Given data section start

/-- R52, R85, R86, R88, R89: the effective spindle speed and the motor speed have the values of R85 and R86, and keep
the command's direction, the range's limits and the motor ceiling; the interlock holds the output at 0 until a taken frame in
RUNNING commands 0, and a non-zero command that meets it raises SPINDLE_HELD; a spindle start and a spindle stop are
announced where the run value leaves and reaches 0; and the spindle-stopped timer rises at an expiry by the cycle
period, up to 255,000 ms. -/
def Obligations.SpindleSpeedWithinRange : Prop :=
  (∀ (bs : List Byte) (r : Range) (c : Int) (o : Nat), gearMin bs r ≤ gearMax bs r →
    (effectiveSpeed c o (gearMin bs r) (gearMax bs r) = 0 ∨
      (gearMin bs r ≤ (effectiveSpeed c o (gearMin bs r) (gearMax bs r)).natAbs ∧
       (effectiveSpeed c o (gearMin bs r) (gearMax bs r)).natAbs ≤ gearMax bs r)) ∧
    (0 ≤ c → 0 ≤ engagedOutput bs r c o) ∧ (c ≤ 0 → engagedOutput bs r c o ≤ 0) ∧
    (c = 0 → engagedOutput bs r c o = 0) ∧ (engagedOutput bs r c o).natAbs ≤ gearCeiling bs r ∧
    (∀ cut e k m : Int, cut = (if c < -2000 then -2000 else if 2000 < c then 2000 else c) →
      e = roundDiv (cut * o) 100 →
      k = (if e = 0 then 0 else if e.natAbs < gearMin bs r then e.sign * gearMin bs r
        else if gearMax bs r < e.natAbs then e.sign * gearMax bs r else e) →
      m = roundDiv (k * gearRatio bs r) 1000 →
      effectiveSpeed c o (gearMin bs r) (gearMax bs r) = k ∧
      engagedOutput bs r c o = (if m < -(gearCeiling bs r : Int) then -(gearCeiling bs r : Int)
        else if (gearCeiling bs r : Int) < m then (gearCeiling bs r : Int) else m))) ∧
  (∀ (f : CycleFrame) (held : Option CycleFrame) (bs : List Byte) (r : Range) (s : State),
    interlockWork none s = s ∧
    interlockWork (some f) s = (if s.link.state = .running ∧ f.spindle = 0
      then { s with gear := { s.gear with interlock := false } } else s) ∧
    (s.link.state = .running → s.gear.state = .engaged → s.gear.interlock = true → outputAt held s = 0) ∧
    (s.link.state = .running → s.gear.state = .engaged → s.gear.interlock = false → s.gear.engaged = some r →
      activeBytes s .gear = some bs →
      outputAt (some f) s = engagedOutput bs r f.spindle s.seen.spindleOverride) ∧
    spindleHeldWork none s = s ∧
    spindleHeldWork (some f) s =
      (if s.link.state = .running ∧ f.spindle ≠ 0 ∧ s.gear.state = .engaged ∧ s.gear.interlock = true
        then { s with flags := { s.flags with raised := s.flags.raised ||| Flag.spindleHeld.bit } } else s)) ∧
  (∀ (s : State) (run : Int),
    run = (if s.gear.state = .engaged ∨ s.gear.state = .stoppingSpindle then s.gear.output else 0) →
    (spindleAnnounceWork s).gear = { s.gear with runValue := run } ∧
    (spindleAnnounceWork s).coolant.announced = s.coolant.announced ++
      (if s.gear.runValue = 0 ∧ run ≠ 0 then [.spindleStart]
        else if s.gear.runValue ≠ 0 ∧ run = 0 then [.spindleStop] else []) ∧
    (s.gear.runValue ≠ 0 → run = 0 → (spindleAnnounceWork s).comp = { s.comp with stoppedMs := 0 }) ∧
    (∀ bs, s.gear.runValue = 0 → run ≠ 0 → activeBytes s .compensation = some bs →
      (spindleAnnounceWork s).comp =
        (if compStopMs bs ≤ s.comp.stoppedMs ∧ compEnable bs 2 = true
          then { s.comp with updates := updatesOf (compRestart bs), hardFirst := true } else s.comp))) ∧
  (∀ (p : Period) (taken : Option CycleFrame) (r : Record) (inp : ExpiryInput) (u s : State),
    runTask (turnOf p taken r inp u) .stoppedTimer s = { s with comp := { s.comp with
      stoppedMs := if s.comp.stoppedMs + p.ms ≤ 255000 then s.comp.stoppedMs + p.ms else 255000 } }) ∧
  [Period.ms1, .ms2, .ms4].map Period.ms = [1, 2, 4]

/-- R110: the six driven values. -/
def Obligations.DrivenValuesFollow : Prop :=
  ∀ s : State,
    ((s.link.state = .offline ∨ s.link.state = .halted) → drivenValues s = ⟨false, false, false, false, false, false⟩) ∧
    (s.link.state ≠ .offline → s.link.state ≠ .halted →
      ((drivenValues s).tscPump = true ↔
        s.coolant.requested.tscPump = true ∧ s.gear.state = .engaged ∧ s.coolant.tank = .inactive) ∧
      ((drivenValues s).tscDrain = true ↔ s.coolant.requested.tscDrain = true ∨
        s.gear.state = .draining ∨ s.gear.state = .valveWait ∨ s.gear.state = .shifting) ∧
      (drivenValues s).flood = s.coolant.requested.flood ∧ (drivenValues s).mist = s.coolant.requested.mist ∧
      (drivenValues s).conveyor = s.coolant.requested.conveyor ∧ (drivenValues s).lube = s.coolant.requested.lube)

Given data section end

Could you filter the entries above for lines holding the string "taken" and copy them?

* _Response below_
the command's direction, the range's limits and the motor ceiling; the interlock holds the output at 0 until a taken frame in
  (∀ (p : Period) (taken : Option CycleFrame) (r : Record) (inp : ExpiryInput) (u s : State),
    runTask (turnOf p taken r inp u) .stoppedTimer s = { s with comp := { s.comp with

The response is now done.